The farmer subsumed his identity to the voice of the counselor and let the voice of the counselor guide his imagination and so the dream took him. As the counselor spoke he could take in a view of the interior of this ring of hills, saw that though it has retained its natural landscaping and sparse covering of ancient Oak, it now included a great amphitheater. In addition, the Cleft of the Ring, once a fortified natural gateway to the interior, was now a simple pedestrian walkway with turnstiles flanked by some tumbled stonework, all that remains of the ancient defenses. Down there, even as the counselor's voice became his, he saw people gather in excited anticipation of a historical event. He understood that a lecture was to be given, a great story that, as street tongue has it, would unveil the distant past even unto the Foundations. It is said that people who hearken to gossip have heard that we'll be learning much more of the Foundation Mysteries in this presentation, all the archeology of the last centuries and our modern science notwithstanding. Hardly self aware, the farmer now saw only through the miracle of modern communications, as the counselor helped him prepare to see this vast pageant through the eyes of those who've long gone on before as if alive in them, being present as an invisible witnesses of that dim past. The counselor leads the man's mind on.

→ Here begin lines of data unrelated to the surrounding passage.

-- ==== Sys2Proof/Laws/Ops.lean ====
section
/-! SUPPORT. One law for each shared operation: what a transaction answers when the transport succeeds,
what it leaves when it fails, and everything a transaction can do. -/

namespace Sys2Proof.Machine

/-! ## Sequencing -/

@[simp] theorem Ended.andThen_done {α β : Type} (a : α) (s : State) (f : α → State → Ended β) :
    (Ended.done a s).andThen f = f a s := rfl

@[simp] theorem Ended.andThen_raised {α β : Type} (e : Error) (s : State) (f : α → State → Ended β) :
    (Ended.raised e s : Ended α).andThen f = .raised e s := rfl

@[simp] theorem Ended.map_done {α β : Type} (g : α → β) (a : α) (s : State) :
    (Ended.done a s).map g = .done (g a) s := rfl

@[simp] theorem Ended.map_raised {α β : Type} (g : α → β) (e : Error) (s : State) :
    (Ended.raised e s : Ended α).map g = .raised e s := rfl

@[simp] theorem Ended.state_done {α : Type} (a : α) (s : State) : (Ended.done a s).state = s := rfl

@[simp] theorem Ended.state_raised {α : Type} (e : Error) (s : State) :
    (Ended.raised e s : Ended α).state = s := rfl

@[simp] theorem finish_done (r : Response) (s : State) : finish (.done r s) = s.respond r := rfl

@[simp] theorem finish_raised (e : Error) (s : State) : finish (.raised e s) = s.raise e := rfl

theorem Ended.map_eq_andThen {α β : Type} (g : α → β) (r : Ended α) :
    r.map g = r.andThen fun a s => .done (g a) s := by
  cases r <;> rfl

/-! ## Transactions -/

/-- `s` after a frame: `m` transport calls and `n` bytes read, with the frame's events. -/
def State.framed (m n : Nat) (es : List Event) (s : State) : State :=
  { s with csn := .released, trace := s.trace ++ es, env := s.env.took m n }

section Framed
variable (m n : Nat) (es : List Event) (s : State)
@[simp] theorem State.framed_dh : (s.framed m n es).dh = s.dh := rfl
@[simp] theorem State.framed_life : (s.framed m n es).life = s.life := rfl
@[simp] theorem State.framed_txFsm : (s.framed m n es).txFsm = s.txFsm := rfl
@[simp] theorem State.framed_csn : (s.framed m n es).csn = .released := rfl
@[simp] theorem State.framed_ce : (s.framed m n es).ce = s.ce := rfl
@[simp] theorem State.framed_running : (s.framed m n es).running = s.running := rfl
@[simp] theorem State.framed_params : (s.framed m n es).params = s.params := rfl
@[simp] theorem State.framed_port : (s.framed m n es).port = s.port := rfl
@[simp] theorem State.framed_response : (s.framed m n es).response = s.response := rfl
@[simp] theorem State.framed_trace : (s.framed m n es).trace = s.trace ++ es := rfl
@[simp] theorem State.framed_env : (s.framed m n es).env = s.env.took m n := rfl
end Framed

@[simp] theorem State.framed_framed (m n m' n' : Nat) (es es' : List Event) (s : State) :
    (s.framed m n es).framed m' n' es' = s.framed (m + m') (n + n') (es ++ es') := by
  simp [State.framed]

/-- A frame that writes only, when the transport succeeds. -/
theorem transact_write_ok {s : State} (tx : List Byte) (h : s.env.io s.env.ioCount = .ok) :
    transact tx 0 s = .done [] (s.framed 1 0 (busFrame tx [])) := by
  simp [transact, inScope, writeBytes, h, State.framed, State.assertCs, State.releaseCs, State.emit,
    State.took, busFrame]

/-- A frame that reads, when the transport succeeds. -/
theorem transact_read_ok {s : State} (tx : List Byte) {n : Nat} (hn : n ≠ 0)
    (h0 : s.env.io s.env.ioCount = .ok) (h1 : s.env.io (s.env.ioCount + 1) = .ok) :
    transact tx n s = .done (s.env.rxBytes n) (s.framed 2 n (busFrame tx (s.env.rxBytes n))) := by
  simp [transact, inScope, writeBytes, readBytes, h0, h1, hn, State.framed, State.assertCs,
    State.releaseCs, State.emit, State.took, busFrame, Env.rxBytes]

/-- A frame whose `write_bytes` fails: any prefix, and chip-select released (R92, R214). -/
theorem transact_write_fails {s : State} (tx : List Byte) (n : Nat) {sent report : Nat}
    (h : s.env.io s.env.ioCount = .fail sent report) :
    transact tx n s = .raised (.transportFailure report) (s.framed 1 0 (brokenFrame tx sent)) := by
  simp [transact, inScope, writeBytes, h, State.framed, State.assertCs, State.releaseCs, State.emit,
    State.took, brokenFrame, busFrame]

/-- A frame whose `read_bytes` fails: nothing is delivered, and chip-select released (R92, R214). -/
theorem transact_read_fails {s : State} (tx : List Byte) {n : Nat} (hn : n ≠ 0) {sent report : Nat}
    (h0 : s.env.io s.env.ioCount = .ok) (h1 : s.env.io (s.env.ioCount + 1) = .fail sent report) :
    transact tx n s = .raised (.transportFailure report) (s.framed 2 0 (busFrame tx [])) := by
  simp [transact, inScope, writeBytes, readBytes, h0, h1, hn, State.framed, State.assertCs,
    State.releaseCs, State.emit, State.took, busFrame]

/-- Everything a transaction can do (R92). -/
theorem transact_cases (tx : List Byte) (n : Nat) (s : State) :
    (n = 0 ∧ transact tx n s = .done [] (s.framed 1 0 (busFrame tx []))) ∨
    (n ≠ 0 ∧ transact tx n s =
      .done (s.env.rxBytes n) (s.framed 2 n (busFrame tx (s.env.rxBytes n)))) ∨
    (∃ sent report, transact tx n s =
      .raised (.transportFailure report) (s.framed 1 0 (brokenFrame tx sent))) ∨
    (n ≠ 0 ∧ ∃ report, transact tx n s =
      .raised (.transportFailure report) (s.framed 2 0 (busFrame tx []))) := by
  cases h0 : s.env.io s.env.ioCount with
  | fail sent report => exact .inr (.inr (.inl ⟨sent, report, transact_write_fails tx n h0⟩))
  | ok =>
    by_cases hn : n = 0
    · subst hn; exact .inl ⟨rfl, transact_write_ok tx h0⟩
    · cases h1 : s.env.io (s.env.ioCount + 1) with
      | ok => exact .inr (.inl ⟨hn, transact_read_ok tx hn h0 h1⟩)
      | fail sent report => exact .inr (.inr (.inr ⟨hn, report, transact_read_fails tx hn h0 h1⟩))

/-! ## Registers and commands, when the transport succeeds -/

@[simp] theorem opcodeOf_rRegister (P : Params) : opcodeOf P .rRegister = 0x00#8 := rfl
@[simp] theorem opcodeOf_wRegister (P : Params) : opcodeOf P .wRegister = 0x20#8 := rfl

theorem writeReg_ok {s : State} (a : RegAddr) (data : List Byte)
    (h : s.env.io s.env.ioCount = .ok) :
    writeReg a data s = .done () (s.framed 1 0 (writeFrame a data)) := by
  simp [writeReg, transact_write_ok _ h, writeFrame, regCommand]

theorem writeNamed_ok {s : State} (id : RegisterId) (data : List Byte)
    (h : s.env.io s.env.ioCount = .ok) :
    writeNamed id data s = .done () (s.framed 1 0 (writeFrame (addressOf s.params id) data)) :=
  writeReg_ok _ _ h

theorem readReg_ok {s : State} (a : RegAddr) {n : Nat} (hn : n ≠ 0)
    (h0 : s.env.io s.env.ioCount = .ok) (h1 : s.env.io (s.env.ioCount + 1) = .ok) :
    readReg a n s = .done (s.env.rxBytes n) (s.framed 2 n (readFrame a (s.env.rxBytes n))) := by
  simp [readReg, transact_read_ok _ hn h0 h1, readFrame, regCommand]

theorem readByte_ok {s : State} (id : RegisterId)
    (h0 : s.env.io s.env.ioCount = .ok) (h1 : s.env.io (s.env.ioCount + 1) = .ok) :
    readByte id s = .done (s.env.rx s.env.rxCount)
      (s.framed 2 1 (readFrame (addressOf s.params id) [s.env.rx s.env.rxCount])) := by
  simp [readByte, readReg_ok _ Nat.one_ne_zero h0 h1, Env.rxBytes]

theorem sendOnly_ok {s : State} (c : Byte) (tx : List Byte) (h : s.env.io s.env.ioCount = .ok) :
    sendOnly c tx s = .done () (s.framed 1 0 (busFrame (c :: tx) [])) := by
  simp [sendOnly, command, transact_write_ok _ h]

theorem sendNamed_ok {s : State} (c : CommandId) (h : s.env.io s.env.ioCount = .ok) :
    sendNamed c s = .done () (s.framed 1 0 (busFrame [opcodeOf s.params c] [])) :=
  sendOnly_ok _ _ h

theorem command_read_ok {s : State} (c : Byte) {n : Nat} (hn : n ≠ 0)
    (h0 : s.env.io s.env.ioCount = .ok) (h1 : s.env.io (s.env.ioCount + 1) = .ok) :
    command c [] n s = .done (s.env.rxBytes n) (s.framed 2 n (busFrame [c] (s.env.rxBytes n))) :=
  transact_read_ok _ hn h0 h1

theorem command_zero_ok {s : State} (c : Byte) (h : s.env.io s.env.ioCount = .ok) :
    command c [] 0 s = .done [] (s.framed 1 0 (busFrame [c] [])) :=
  transact_write_ok _ h

theorem setBits_ok {s : State} (id : RegisterId) (mask : Byte)
    (h0 : s.env.io s.env.ioCount = .ok) (h1 : s.env.io (s.env.ioCount + 1) = .ok)
    (h2 : s.env.io (s.env.ioCount + 2) = .ok) :
    setBits id mask s = .done ()
      (s.framed 3 1 (readFrame (addressOf s.params id) [s.env.rx s.env.rxCount] ++
        writeFrame (addressOf s.params id) [s.env.rx s.env.rxCount ||| mask])) := by
  simp [setBits, readByte_ok _ h0 h1, writeNamed_ok, h2]

theorem clearBits_ok {s : State} (id : RegisterId) (mask : Byte)
    (h0 : s.env.io s.env.ioCount = .ok) (h1 : s.env.io (s.env.ioCount + 1) = .ok)
    (h2 : s.env.io (s.env.ioCount + 2) = .ok) :
    clearBits id mask s = .done ()
      (s.framed 3 1 (readFrame (addressOf s.params id) [s.env.rx s.env.rxCount] ++
        writeFrame (addressOf s.params id) [s.env.rx s.env.rxCount &&& ~~~mask])) := by
  simp [clearBits, readByte_ok _ h0 h1, writeNamed_ok, h2]

theorem readByte_fails {s : State} {sent report : Nat} (id : RegisterId)
    (h0 : s.env.io s.env.ioCount = .ok) (h1 : s.env.io (s.env.ioCount + 1) = .fail sent report) :
    readByte id s = .raised (.transportFailure report)
      (s.framed 2 0 (readFrame (addressOf s.params id) [])) := by
  simp [readByte, readReg, transact_read_fails _ Nat.one_ne_zero h0 h1, regCommand, readFrame]

theorem readByte_write_fails {s : State} {sent report : Nat} (id : RegisterId)
    (h : s.env.io s.env.ioCount = .fail sent report) :
    readByte id s = .raised (.transportFailure report)
      (s.framed 1 0 (brokenFrame [0x00#8 ||| (addressOf s.params id).setWidth 8] sent)) := by
  simp [readByte, readReg, transact_write_fails _ _ h, regCommand]

theorem writeNamed_fails {s : State} {sent report : Nat} (id : RegisterId) (data : List Byte)
    (h : s.env.io s.env.ioCount = .fail sent report) :
    writeNamed id data s = .raised (.transportFailure report)
      (s.framed 1 0 (brokenFrame ((0x20#8 ||| (addressOf s.params id).setWidth 8) :: data) sent)) := by
  simp [writeNamed, writeReg, transact_write_fails _ _ h, regCommand]

theorem sendOnly_fails {s : State} {sent report : Nat} (c : Byte) (tx : List Byte)
    (h : s.env.io s.env.ioCount = .fail sent report) :
    sendOnly c tx s = .raised (.transportFailure report) (s.framed 1 0 (brokenFrame (c :: tx) sent)) := by
  simp [sendOnly, command, transact_write_fails _ _ h]

theorem flushTxIfAckPayloads_ok {s : State}
    (h0 : s.env.io s.env.ioCount = .ok) (h1 : s.env.io (s.env.ioCount + 1) = .ok)
    (h2 : bitOf (s.env.rx s.env.rxCount) s.params.bEnAckPay = true →
      s.env.io (s.env.ioCount + 2) = .ok) :
    flushTxIfAckPayloads s = .done ()
      (s.framed (2 + if bitOf (s.env.rx s.env.rxCount) s.params.bEnAckPay then 1 else 0) 1
        (readFrame 0x1D#5 [s.env.rx s.env.rxCount] ++
          if bitOf (s.env.rx s.env.rxCount) s.params.bEnAckPay then busFrame [0xE1#8] [] else [])) := by
  by_cases hb : bitOf (s.env.rx s.env.rxCount) s.params.bEnAckPay = true
  · have h2 := h2 hb
    simp [flushTxIfAckPayloads, readAckPayloads, readByte_ok, h0, h1, hb, sendNamed_ok, h2, addressOf,
      opcodeOf]
  · simp [flushTxIfAckPayloads, readAckPayloads, readByte_ok, h0, h1, hb, addressOf]

/-! ## Bytes composed of constants -/

theorem clearAllFlags_eq : clearAllFlags = 0x70#8 := by decide
theorem clearMaxRt_eq : clearMaxRt = 0x10#8 := by decide
theorem setupAwCode_five : setupAwCode 5 = 3 := by decide

theorem setupAwCode_of_range {n : BitVec 3} (h2 : 2 ≤ n.toNat) (h5 : n.toNat ≤ 5) :
    setupAwCode n.toNat = n.toNat - 2 := by
  have : ∀ n : BitVec 3, 2 ≤ n.toNat ∧ n.toNat ≤ 5 → setupAwCode n.toNat = n.toNat - 2 := by decide
  exact this n ⟨h2, h5⟩

/-! ## Acceptance -/

theorem requestRefusal_none {i : Instr} {s : State} (hr : s.running = none) (hw : i.WellFormed) :
    requestRefusal i s = none := by
  simp [requestRefusal, hr, hw]

theorem hostRefusal_none {i : Instr} {s : State} (hr : s.running = none)
    (hl : s.life.initialised = true) (hw : i.WellFormed) : hostRefusal i s = none := by
  simp [hostRefusal, requestRefusal_none hr hw, hl]

@[simp] theorem accept_none (body : State → Ended Response) (s : State) :
    accept none body s = .next (finish (body s.begin)) := rfl

@[simp] theorem accept_some (r : Refusal) (body : State → Ended Response) (s : State) :
    accept (some r) body s = .refused r := rfl

/-- An idle block that answers after a frame is `after` of that frame. -/
theorem respond_framed_begin {s : State} (hs : Idle s) (m n : Nat) (es : List Event) (r : Response) :
    ((s.begin).framed m n es).respond r = s.after m n es r := by
  obtain ⟨hr, hf, hc⟩ := hs
  cases s
  simp_all [State.respond, State.framed, State.begin, State.after]

/-- A polling block whose `write` ends after a frame is `ended` of that frame. -/
theorem respond_framed_polling {w : PendingWrite} {s : State} (hs : Polling w s) (m n : Nat)
    (es : List Event) (r : Response) : (s.framed m n es).respond r = s.ended m n es r := by
  obtain ⟨-, -, hc⟩ := hs
  cases s
  simp_all [State.respond, State.framed, State.ended, State.after]

/-- An idle block that answers with no bus activity is `after` of nothing. -/
theorem respond_begin {s : State} (hs : Idle s) (r : Response) :
    (s.begin).respond r = s.after 0 0 [] r := by
  obtain ⟨hr, hf, hc⟩ := hs
  cases s
  simp_all [State.begin, State.respond, State.after]

/-- A ready block runs the body of a well-formed host operation. -/
theorem hostOp_ready {i : Instr} {s : State} (hs : Ready s) (hw : i.WellFormed)
    (body : State → Ended Response) : hostOp i body s = .next (finish (body s.begin)) := by
  simp [hostOp, hostRefusal_none hs.1.1 hs.2 hw]

/-- An idle block runs the body of a well-formed bus command. -/
theorem busOp_idle {i : Instr} {s : State} (hs : Idle s) (hw : i.WellFormed)
    (body : State → Ended Response) : busOp i body s = .next (finish (body s.begin)) := by
  simp [busOp, requestRefusal_none hs.1 hw]

theorem ioOk_zero {m : Nat} {s : State} (h : IoOk (m + 1) s) : s.env.io s.env.ioCount = .ok :=
  h 0 (Nat.succ_pos m)

end Sys2Proof.Machine
end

The ancient amphitheater fills slowly. The acoustics allow you to hear the murmur of conversation, and the occasional laugh. Here is where our ancestors discussed the issues of human society, debating notions of state and citizen rights, reason and responsibility, justice and freedom; and here they forged the foundations of the global society that we now know.
It was on that forum that the rights of humankind were earned with both pen and sword. It was here that those seven immortal heroes made their final stand for Tourout's Tenets of Reason and for the Lander's Way. A courageous hand full stood against a tide of ignorance, the passionate, blind, intolerant hatred, that were the hallmarks of the Mystics. It was for that peaceful gate that the e senators and their guards fought a pitched battle defending this hallowed glen and its fabled trove of law and history. And it is that trove, lost before the Misty Ages, which some say, has been unearthed.